By Stelios Orphanides
Finance minister Harris Georgiades said that five years after Cyprus experienced its worst banking and fiscal crisis since 1974, “the glass is more than half-full”.
At the same time, there is need to continue the effort to recover lost ground, he said at an event in Nicosia on Thursday according to the transcript of his speech forwarded by the Ministry of Finance.
The economy, which rose 2 per cent in 2015 when it exited a prolonged recession, and 3 per cent last year, is expected to expand more than 3.5 per cent this year, he said.
Georgiades said that sticking to a fiscal strategy aiming at generating fiscal surpluses allowed tax breaks which helped economic recovery and an expected reduction of public debt below the 100 per cent mark this year.
The finance minister, who oversaw Cyprus’s fiscal consolidation after taking over the finance ministry in April 2013, days after Cyprus accepted the onerous terms of a bailout which provided for losses for depositors at the two main Cypriot banks, is increasingly succumbing to union pressure for more pay. In March, the government gave in to demands for salary hikes raised by the nurses’ union Pasino, which the government flatly rejected a year earlier on the grounds that accepting them would open a can of worms.

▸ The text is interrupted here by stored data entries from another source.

-- ==== Sys2Proof/Machine/Revisit.lean ====
section
/-! DEFINITION. The revisit lists (05): a candidate taken into the next list, resolutions, and the list phases that other blocks drive. -/

namespace Sys2Proof.Machine

/-! ## Reason sets -/

/-- The union of two reason sets (R86). -/
def Reasons.union (a b : Reasons) : Reasons :=
  { quality := a.quality || b.quality, gap := a.gap || b.gap, busy := a.busy || b.busy,
    suspended := a.suspended || b.suspended, headLost := a.headLost || b.headLost }

/-- No reason. -/
def Reasons.none : Reasons :=
  { quality := false, gap := false, busy := false, suspended := false, headLost := false }

/-! ## A candidate into a list (R86) -/

/-- The window-relative offset of an entry's first point. -/
def Entry.low (cpr : Nat) (t : ZoneTable) (e : Entry) : Nat := windowOffset cpr t.start e.first

/-- The window-relative offset of an entry's last point. -/
def Entry.high (cpr : Nat) (t : ZoneTable) (e : Entry) : Nat := windowOffset cpr t.start e.last

/-- An entry is for this head and zone. -/
def Entry.isFor (e : Entry) (h : Head) (zone : Nat) : Bool := e.head == h && e.zone == zone

/-- A candidate's reasons and attempts join an entry's. -/
def Entry.joined (e : Entry) (reasons : Reasons) (attempts : Nat) : Entry :=
  { e with reasons := e.reasons.union reasons, attempts := max e.attempts attempts }

/-- An entry stands before a head's offset in the order of R84. -/
def Entry.before (cpr : Nat) (t : ZoneTable) (h : Head) (offset : Nat) (e : Entry) : Bool :=
  decide (e.head.num < h.num) || (e.head == h && decide (e.low cpr t < offset))

/-- What became of a candidate: it joined entries, it created one, or it was lost. -/
inductive CandidateFate where
  | joined (l : List Entry)
  | created (l : List Entry)
  | lost
  deriving DecidableEq, Repr

/-- One candidate taken into a list, by the five steps of R86 in their order. -/
def mergeCandidate (cpr : Nat) (t : ZoneTable) (h : Head) (zone point : Nat) (reasons : Reasons) (attempts : Nat)
    (l : List Entry) : CandidateFate :=
  let o := windowOffset cpr t.start point
  let pitch := t.pitchOf zone
  let covers (e : Entry) : Bool := e.isFor h zone && decide (e.low cpr t ≤ o ∧ o ≤ e.high cpr t)
  let below (e : Entry) : Bool := e.isFor h zone && e.high cpr t + pitch == o
  let above (e : Entry) : Bool := e.isFor h zone && e.low cpr t == o + pitch
  if l.any covers then .joined (l.map fun e => if covers e then e.joined reasons attempts else e)
  else
    match l.find? below, l.find? above with
    | some _, some u =>
      .joined ((l.filter fun e => !above e).map fun e =>
        if below e then
          { (e.joined reasons attempts).joined u.reasons u.attempts with last := u.last }
        else e)
    | some _, none =>
      .joined (l.map fun e => if below e then { e.joined reasons attempts with last := point } else e)
    | none, some _ =>
      .joined (l.map fun e => if above e then { e.joined reasons attempts with first := point } else e)
    | none, none =>
      if l.length < Config.revisitRoom then
        .created (l.filter (Entry.before cpr t h o)
          ++ { head := h, zone := zone, first := point, last := point, reasons := reasons, attempts := attempts }
          :: l.filter fun e => !Entry.before cpr t h o e)
      else .lost

/-- The attempts a candidate is given: 0 in ACQUIRING, the round counter in ROUND and CLOSING (R85). -/
def Revisit.attempts (u : Revisit) : Nat :=
  match u.phase with
  | .acquiring | .idle => 0
  | .round | .closing => u.round

/-- The fate of a candidate in the state as it stands. -/
def State.candidateFate (s : State) (t : ZoneTable) (h : Head) (zone point : Nat) (reasons : Reasons) :
    CandidateFate :=
  mergeCandidate s.cpr t h zone point reasons s.ru.attempts s.ru.next

/-- A fate takes effect on the next list, the order's counts and OUTPUT_LOSS (R86, R87). -/
def applyFate (f : CandidateFate) (s : State) : State :=
  match f with
  | .joined l => { s with ru := { s.ru with next := l } }
  | .created l =>
    { s with ru := { s.ru with next := l } }.onCounts fun c => { c with created := c.created + 1 }
  | .lost => setNotice .outputLoss (s.onCounts fun c => { c with lost := c.lost + 1 })

/-- A candidate is handed to the Revisit Unit: discarded in IDLE, taken into the next list otherwise (R85). -/
def candidate (h : Head) (zone point : Nat) (reasons : Reasons) (s : State) : State :=
  match s.ru.phase, s.tg.zones with
  | .idle, _ => s
  | _, none => s
  | _, some t => applyFate (s.candidateFate t h zone point reasons) s

/-- Candidates of one head handed one by one with the same reasons, as points with their zones (R85). -/
def candidates (h : Head) (reasons : Reasons) : List (Nat × Nat) → State → State
  | [], s => s
  | (point, zone) :: rest, s => candidates h reasons rest (candidate h zone point reasons s)

/-- A resolution: it is counted and changes neither list (R88). -/
def resolution (s : State) : State := s.onCounts fun c => { c with resolved := c.resolved + 1 }

/-! ## The list phases -/

/-- The lists are emptied, the awaited heads and any held record discarded, the round counter set to 0, and
the phase entered (R89, R97, R98). -/
def emptyLists (phase : ListPhase) (s : State) : State :=
  { s with ru := { s.ru with
      current := [], next := [], round := 0, phase := phase, awaited := .all false, held := none } }

/-- ACQUIRING starts for a step: R89. -/
def listsAcquiring (s : State) : State :=
  { s with ru := { current := [], next := [], round := 0, phase := .acquiring, awaited := .all false,
                   held := none, unresolvedStaged := 0 } }

/-- A head leaves the awaited heads (R93). -/
def unawait (h : Head) (s : State) : State :=
  { s with ru := { s.ru with awaited := s.ru.awaited.set h false } }

end Sys2Proof.Machine
end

On October 6, Georgiades rejected demands of the island’s two major unions SEK and PEO, representing workers in the Electricity Authority of Cyprus, state broadcaster CyBC and other state owned or sponsored organisations, to increase the general government’s payroll next year beyond a budgeted 2.7 per cent cap. “Granting wage increases to semi-governmental organisations ahead of elections would signal the return to bad practices on the past,” he said on that day.
Two weeks later, on October 20, the finance minister made a U-turn when he announced an agreement to enter talks with the two unions for even more pay in 2018.
The government generated last year a fiscal surplus of 0.6 per cent of economic output and is expected to produce a surplus of 0.9 per cent this year.
“Looking at the Cypriot economy’s future, I would raise the bar for growth, prosperity and prospects even higher,” he said. To achieve this, he continued, Cyprus will have to see the unemployment rate, seen in September at 10.3 per cent, down from over 16 per cent in 2014, drop below the EU average and resolve, once and for all, the problem with the non-performing loans. On Monday, Central Bank of Cyprus governor Chrystalla Georghadji said that delinquent loans in the Cypriot banking system stood at €21.9bn or 44 per cent of the total.